(Dataset records)

Segment Open

/-- A butterfly that spreads a first value spreads a block's first coefficient over the block. -/
theorem xfTwoPass_dc {f : Quad → Quad} (hf : ∀ v, f (dcQuad v) = flatQuad v) (wrap : Bool) {r c0 : Int}
    (h1 : -32768 ≤ c0) (h2 : c0 ≤ 32767) (hr : 0 ≤ r ∧ r ≤ 4) :
    xfTwoPass f r wrap (c0 :: List.replicate 15 0) = List.replicate 16 ((c0 + r) / 8) := by
  have hcol0 : (f (colQuad (c0 :: List.replicate 15 0) 0)).map (xfW wrap) = flatQuad c0 := by
    rw [show colQuad (c0 :: List.replicate 15 0) 0 = dcQuad c0 from rfl, hf]
    simp only [flatQuad, Quad.map, xfW_small wrap h1 h2]
  have hcol : ∀ k, k < 4 → k ≠ 0 → (f (colQuad (c0 :: List.replicate 15 0) k)).map (xfW wrap) = flatQuad 0 := by
    intro k hk hk0
    have hdc : colQuad (c0 :: List.replicate 15 0) k = dcQuad 0 := by
      obtain rfl | rfl | rfl : k = 1 ∨ k = 2 ∨ k = 3 := by omega
      all_goals rfl
    rw [hdc, hf]
    simp only [flatQuad, Quad.map, xfW_small wrap (v := 0) (by decide) (by decide)]
  have hrow : ∀ i, rowOfCols (flatQuad c0) (flatQuad 0) (flatQuad 0) (flatQuad 0) i = dcQuad c0 := by
    intro i
    unfold rowOfCols
    split <;> rfl
  have hround : xfW wrap ((c0 + r) / 8) = (c0 + r) / 8 := xfW_small wrap (by omega) (by omega)
  have hflat : (flatQuad c0).map (fun v => xfW wrap ((v + r) / 8)) = flatQuad ((c0 + r) / 8) := by
    simp only [flatQuad, Quad.map, hround]
  unfold xfTwoPass
  simp only [hcol0, hcol 1 (by decide) (by decide), hcol 2 (by decide) (by decide), hcol 3 (by decide) (by decide), hrow,
    hf, hflat]
  rfl

theorem idctCore_dc (wrap : Bool) {c0 : Int} (h1 : -32768 ≤ c0) (h2 : c0 ≤ 32767) :
    idctCore wrap (c0 :: List.replicate 15 0) = List.replicate 16 ((c0 + 4) / 8) :=
  xfTwoPass_dc idctQuad_dc wrap h1 h2 (by decide)

theorem iwhtCore_dc (wrap : Bool) {c0 : Int} (h1 : -32768 ≤ c0) (h2 : c0 ≤ 32767) :
    iwhtCore wrap (c0 :: List.replicate 15 0) = List.replicate 16 ((c0 + 3) / 8) :=
  xfTwoPass_dc iwhtQuad_dc wrap h1 h2 (by decide)

theorem xfCoefs_zero {s : State} (h : ∀ i < 16, coef s i = 0) : xfCoefs s = 0 :: List.replicate 15 0 := by
  rw [xfCoefs_eq, List.map_congr_left (g := fun _ => 0) fun i hi => h i (List.mem_range.1 hi)]
  rfl

/-! ### The two settings of `XF_WRAP16` (R158) -/

/-- Every one of the four lies in -B .. B. -/
structure Quad.Within (b : Int) (q : Quad) : Prop where
  x0 : -b ≤ q.x0 ∧ q.x0 ≤ b
  x1 : -b ≤ q.x1 ∧ q.x1 ≤ b
  x2 : -b ≤ q.x2 ∧ q.x2 ≤ b
  x3 : -b ≤ q.x3 ∧ q.x3 ≤ b

/-- `idctQuad` gives values at most four times as large, from a bound of 64 on. -/
theorem idctQuad_within {b : Int} (hb : 64 ≤ b) {q : Quad} (h : q.Within b) : (idctQuad q).Within (4 * b) := by
  obtain ⟨h0, h1, h2, h3⟩ := h
  constructor <;> simp only [idctQuad, mulC1, mulC2] <;> omega

theorem iwhtQuad_within {b : Int} {q : Quad} (h : q.Within b) : (iwhtQuad q).Within (4 * b) := by
  obtain ⟨h0, h1, h2, h3⟩ := h
  constructor <;> simp only [iwhtQuad] <;> omega

theorem Quad.map_congr {f g : Int → Int} {b : Int} (hfg : ∀ v, -b ≤ v → v ≤ b → f v = g v) {q : Quad} (h : q.Within b) :
    q.map f = q.map g := by
  obtain ⟨h0, h1, h2, h3⟩ := h
  simp only [Quad.map, hfg _ h0.1 h0.2, hfg _ h1.1 h1.2, hfg _ h2.1 h2.2, hfg _ h3.1 h3.2]

theorem Quad.map_id_within {f : Int → Int} {b : Int} (hf : ∀ v, -b ≤ v → v ≤ b → f v = v) {q : Quad} (h : q.Within b) :
    q.map f = q := Quad.map_congr (g := id) hf h

theorem getD_of_lt {α : Type} {l : List α} {i : Nat} (h : i < l.length) (d : α) : l.getD i d = l[i] := by
  rw [List.getD_eq_getElem?_getD, List.getElem?_eq_getElem h, Option.getD_some]

theorem getD_of_ge {α : Type} {l : List α} {i : Nat} (h : l.length ≤ i) (d : α) : l.getD i d = d := by
  rw [List.getD_eq_getElem?_getD, List.getElem?_eq_none h, Option.getD_none]

theorem blockAt_within {c : List Int} {b : Int} (hb : 0 ≤ b) (h : ∀ v ∈ c, -b ≤ v ∧ v ≤ b) (k : Nat) :
    -b ≤ blockAt c k ∧ blockAt c k ≤ b := by
  unfold blockAt
  by_cases hk : k < c.length
  · rw [getD_of_lt hk]
    exact h _ (List.getElem_mem hk)
  · rw [getD_of_ge (by omega)]
    omega

theorem rowOfCols_within {b : Int} {q0 q1 q2 q3 : Quad} (h0 : q0.Within b) (h1 : q1.Within b) (h2 : q2.Within b)
    (h3 : q3.Within b) (i : Nat) : (rowOfCols q0 q1 q2 q3 i).Within b := by
  unfold rowOfCols
  split
  · exact ⟨h0.x0, h1.x0, h2.x0, h3.x0⟩
  · exact ⟨h0.x1, h1.x1, h2.x1, h3.x1⟩
  · exact ⟨h0.x2, h1.x2, h2.x2, h3.x2⟩
  · exact ⟨h0.x3, h1.x3, h2.x3, h3.x3⟩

Segment Closed

*TASK REQUIREMENTS:* Determine how many lines above hold the word "decide", then give only that number.

*TASK RESULT:* 4